The acid phosphatase of human semen was prepared from semen which had been stored at -15° for many months. After thawing, the seminal plasma was clarified by centrifugation and the protein was precipitated by saturation with ammonium sulfate. The precipitate was removed by centrifugation and dissolved in water (about one-tenth of the volume of the original semen). The enzyme solution was dialyzed against distilled water and then stored at -15°.

1 E. P. Kennedy, unpublished experiments.

Egg lecithin was purified by chromatography on alumina by the method of Hanahan, Turner, and Jayko (8). A mixture of D-a,β-diglycerides was prepared from this egg lecithin by the action of the lecithinase D present in Clostridium perfringens type A toxin (9), which was the gift of Dr. H. D. Piersma of the Lederle Laboratories.

Details of the methods for separation of labeled lipides from the enzyme incubation mixture and for the quantitative removal of unchanged labeled substrate have been described by Kennedy (10). In the experiments reported in this paper, carbon tetrachloride rather than ethyl acetate was used when equilibrating the lipide extracts against aqueous buffer. Ali-quots of the carbon tetrachloride solution of phospholipides, completely freed of water-soluble radioactive contaminants, were dried in aluminum dishes and counted in a windowless gas flow counter under conditions of negligible self-absorption. The effectiveness of the equilibration procedures was tested by "zero time" controls, in which the trichloroacetic acid was added prior to the enzyme.

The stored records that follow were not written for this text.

/-- R148, R21, R135: at a grant the scrubber reads the word at its position, or word 0 of the next segment that is not
free, withdrawn or being filled; the position moves on past the word read, wrapping from segment 255, and the timer is
set to S; with all segments skipped no word is read and the position stands. Rests on the model's choices of log 18.
-/
def Obligations.ScrubReadWalksPastSkippedSegments : Prop :=
  ∀ (c : ConfigStore) (s : State), Active s c → s.mem.scrub.walking = true → s.mem.scrub.request = true →
    s.mem.buffer = none → (∀ p, s.mem.prefetch = some p → p.presented = false) →
    let skip := fun g : SegNo => g ∈ s.pool.free ∨ g ∈ s.pool.withdrawn ∨ s.writer.current = some g
    let after := fun (g : SegNo) (o : Fin 512) (b : Scrubber) =>
      { b with
        timer := scrubInterval c, request := false,
        seg := if o = 511 then g + 1 else g, offset := if o = 511 then 0 else o + 1 }
    (¬ skip s.mem.scrub.seg → ∃ t, exec .scrubRead s = .next t
        ∧ ReadDid c .scrub s.mem.scrub.seg s.mem.scrub.offset.val s t
        ∧ t.mem.scrub = after s.mem.scrub.seg s.mem.scrub.offset s.mem.scrub)
    ∧ (∀ n : Nat, 1 ≤ n → n < 256 → (∀ m : Nat, m < n → skip (s.mem.scrub.seg + Fin.ofNat 256 m)) →
        ¬ skip (s.mem.scrub.seg + Fin.ofNat 256 n) → ∃ t, exec .scrubRead s = .next t
        ∧ ReadDid c .scrub (s.mem.scrub.seg + Fin.ofNat 256 n) 0 s t
        ∧ t.mem.scrub = after (s.mem.scrub.seg + Fin.ofNat 256 n) 0 s.mem.scrub)
    ∧ ((∀ g, skip g) → exec .scrubRead s = .next { s with mem := { s.mem with
        scrub := { s.mem.scrub with timer := scrubInterval c, request := false } } })

/-- R145, R135: granted while the prefetch does not present, the write-back buffer's entry is encoded and written at
its address exactly when the segment's generation is the entry's and the segment is in history or in a record's chain;
otherwise it is discarded; either way the buffer is EMPTY and nothing else changes. Rests on the model's choices of
log 18. -/
def Obligations.WriteBackIsCheckedAtItsGrant : Prop :=
  ∀ (c : ConfigStore) (e : WriteBackEntry) (s : State), Active s c → s.mem.buffer = some e →
    (∀ p, s.mem.prefetch = some p → p.presented = false) →
    let stands := (s.header e.seg).generation = e.generation
      ∧ (e.seg ∈ s.pool.history ∨ ∃ i r, s.recs.slots.get i = some r ∧ e.seg ∈ r.chain)
    (stands → ∃ array,
      exec .writeBack s = .next { s with mem := { s.mem with array := array, buffer := none } }
      ∧ (s.mem.array.wf = true → e.address < 135168 →
          readArray array e.address = encode e.address e.word
          ∧ ∀ a, a ≠ e.address → readArray array a = readArray s.mem.array a))
    ∧ (¬ stands → exec .writeBack s = .next { s with mem := { s.mem with buffer := none } })
end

Choline-1,2-C14 bromide was purchased from Tracerlab, Inc. Ethanol-amine-1,2-C14 was the gift of Dr. I. Zabin. P-choline and P-ethanolamine were synthesized by a variation of the method of Plimmer and Burch (11). Dipalmitoyl-l-«-glycerophosphoric acid was the gift of Professor E. Baer.

The nucleotides used in this work were products of the Pabst Laboratories, except for the GDP, which was the gift of Dr. D. Sanadi. The amorphous ATP preparation (lot No. 116) was about 95 per cent pure. The crystallized ATP (lot No. 122) was a highly purified product in which no CTP could be detected. The authors wish to express their gratitude to Dr. S. Morell, Dr. A. Frieden, and Dr. S. Lipton of the Pabst Laboratories for generous gifts of several of these nucleotides.

Chromatographic Procedures-Chromatography on Dowex 1 formate (2 per cent cross-linked) ion exchange resin was carried out with an apparatus similar to that described by Busch, Hurlbert, and Potter (12). The mixing chamber initially contained 300 ml. of distilled water. The upper reservoir contained either 0.04 n formic acid (formic acid system) or 0.2 n formic acid adjusted to pH 9.4 by the addition of concentrated ammonium hydroxide (ammonium formate system). Paper chromatography was carried out with the solvents previously described (13).

Other materials and methods were described in previous publications (10,13).